Permian producers and midstream companies were always willing to take the risk of potential water or liquid hydrocarbon freeze-offs, as the likelihood of such events was viewed as very low or negligible.
This resulted in a very different setup of a typical infrastructure project compared to northern states – for instance, low-pressure gathering pipelines are rarely buried into the ground in Texas as opposed to North Dakota or Wyoming.
This allowed Texas players to fast-track the infrastructure build-out during the previous Permian up-cycle in 2017–2019.
When it comes to flaring, the system managed well in the first days of the winter crisis (9–13 February), but since 14 February we have seen a material uptick in gas flaring for both upstream facilities and infrastructure objects.
Upstream flaring returned to the level seen in early February, when high flaring was driven by flowback start on several large Permian projects in areas with less developed gathering infrastructure, while infrastructure flaring reached levels not seen for many months.
It is unusual to see natural gas flaring from infrastructure facilities on the Gulf Coast reach a level comparable to upstream flaring.
Most of the uptick came from emergency refinery shutdowns accompanied by safety flaring, but a significant gas flaring increase in the past 4-5 days was also observed for some LNG terminals (more exposure on the Texas side of the Gulf Coast) and gas processing plants in West Texas.

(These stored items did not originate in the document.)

-- ==== Sys2Proof/Laws/State.lean ====
section
/-! SUPPORT. For each named update of the state, one lemma per field: what the field holds after it. -/

namespace Sys2Proof.Machine

/-! ### raise -/

@[simp] theorem raise_mode (c : ErrCause) (s : State) : (raise c s).mode = s.mode := rfl
@[simp] theorem raise_encMarker (c : ErrCause) (s : State) : (raise c s).encMarker = s.encMarker := rfl
@[simp] theorem raise_decMarker (c : ErrCause) (s : State) : (raise c s).decMarker = s.decMarker := rfl
@[simp] theorem raise_irqEn (c : ErrCause) (s : State) : (raise c s).irqEn = s.irqEn := rfl
@[simp] theorem raise_state (c : ErrCause) (s : State) : (raise c s).state = .error := rfl
@[simp] theorem raise_phase (c : ErrCause) (s : State) : (raise c s).phase = s.phase := rfl
@[simp] theorem raise_errKind (c : ErrCause) (s : State) : (raise c s).errKind = c.kind := rfl
@[simp] theorem raise_errCause (c : ErrCause) (s : State) : (raise c s).errCause = c := rfl
@[simp] theorem raise_markerSeen (c : ErrCause) (s : State) : (raise c s).markerSeen = s.markerSeen := rfl
@[simp] theorem raise_passMode (c : ErrCause) (s : State) : (raise c s).passMode = s.passMode := rfl
@[simp] theorem raise_width (c : ErrCause) (s : State) : (raise c s).width = s.width := rfl
@[simp] theorem raise_height (c : ErrCause) (s : State) : (raise c s).height = s.height := rfl
@[simp] theorem raise_channels (c : ErrCause) (s : State) : (raise c s).channels = s.channels := rfl
@[simp] theorem raise_colorspace (c : ErrCause) (s : State) : (raise c s).colorspace = s.colorspace := rfl
@[simp] theorem raise_pixCount (c : ErrCause) (s : State) : (raise c s).pixCount = s.pixCount := rfl
@[simp] theorem raise_inCount (c : ErrCause) (s : State) : (raise c s).inCount = s.inCount := rfl
@[simp] theorem raise_outCount (c : ErrCause) (s : State) : (raise c s).outCount = s.outCount := rfl
@[simp] theorem raise_magic (c : ErrCause) (s : State) : (raise c s).magic = s.magic := rfl
@[simp] theorem raise_prev (c : ErrCause) (s : State) : (raise c s).prev = s.prev := rfl
@[simp] theorem raise_cache (c : ErrCause) (s : State) : (raise c s).cache = s.cache := rfl
@[simp] theorem raise_target (c : ErrCause) (s : State) : (raise c s).target = s.target := rfl
@[simp] theorem raise_run (c : ErrCause) (s : State) : (raise c s).run = s.run := rfl
@[simp] theorem raise_sub (c : ErrCause) (s : State) : (raise c s).sub = .none := rfl
@[simp] theorem raise_hdrBuf (c : ErrCause) (s : State) : (raise c s).hdrBuf = s.hdrBuf := rfl
@[simp] theorem raise_tag (c : ErrCause) (s : State) : (raise c s).tag = s.tag := rfl
@[simp] theorem raise_pay (c : ErrCause) (s : State) : (raise c s).pay = s.pay := rfl
@[simp] theorem raise_pin (c : ErrCause) (s : State) : (raise c s).pin = s.pin := rfl
@[simp] theorem raise_inTok (c : ErrCause) (s : State) : (raise c s).inTok = s.inTok := rfl
@[simp] theorem raise_inPass (c : ErrCause) (s : State) : (raise c s).inPass = s.inPass := rfl
@[simp] theorem raise_outAns (c : ErrCause) (s : State) : (raise c s).outAns = s.outAns := rfl
@[simp] theorem raise_outStream (c : ErrCause) (s : State) : (raise c s).outStream = s.outStream := rfl
@[simp] theorem raise_csrData (c : ErrCause) (s : State) : (raise c s).csrData = s.csrData := rfl
@[simp] theorem raise_events (c : ErrCause) (s : State) : (raise c s).events = s.events := rfl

We currently estimate that more than 2 million bpd of Permian oil production was offline on average in the past three days, but some volumes have already been restored.
Assuming the weather improved from next week, a rapid reactivation is anticipated throughout the final week of February and the first week of March.
Delayed activity will have a longer impact on production forecasts for February–April 2021, but similar to last year’s production curtailments, the downside for production today will result in stronger output tomorrow due to the shift in decline curves, occasional production flush events and a larger backlog of wells to be put on production in the future.
On an average monthly basis we estimate that the total winter crisis impact on Permian oil production will be close to 660 000 bpd in February and about 160 000 bpd in March, with the effect of delayed volumes resulting in the change of sign for the impact from April.
The nationwide impact (accounting for curtailments in the rest of Texas, Oklahoma and New Mexico) is 30–40% higher than for the Permian alone, but it is too early to come up with a final estimate for this number.
Having said that, Permian oil production will likely average just 3.7 million bpd in February – lower than 4.06 million bpd bottom recorded during the Covid-19 curtailments last year.
On the gas side, we are losing more than 1.8 billion ft3/d of Permian gas in February (average for the whole month) and we expect March output to be about 300 million ft3/d lower than our previous base case.
This means that Permian dry gas output, too, is sent to levels lower than the curtailment period bottom from 2020. Nationwide dry gas impact is currently estimated at 3.6 billion ft3/d for the Permian, with nearly all ex-Permian curtailments coming from Texas (central and northern areas)."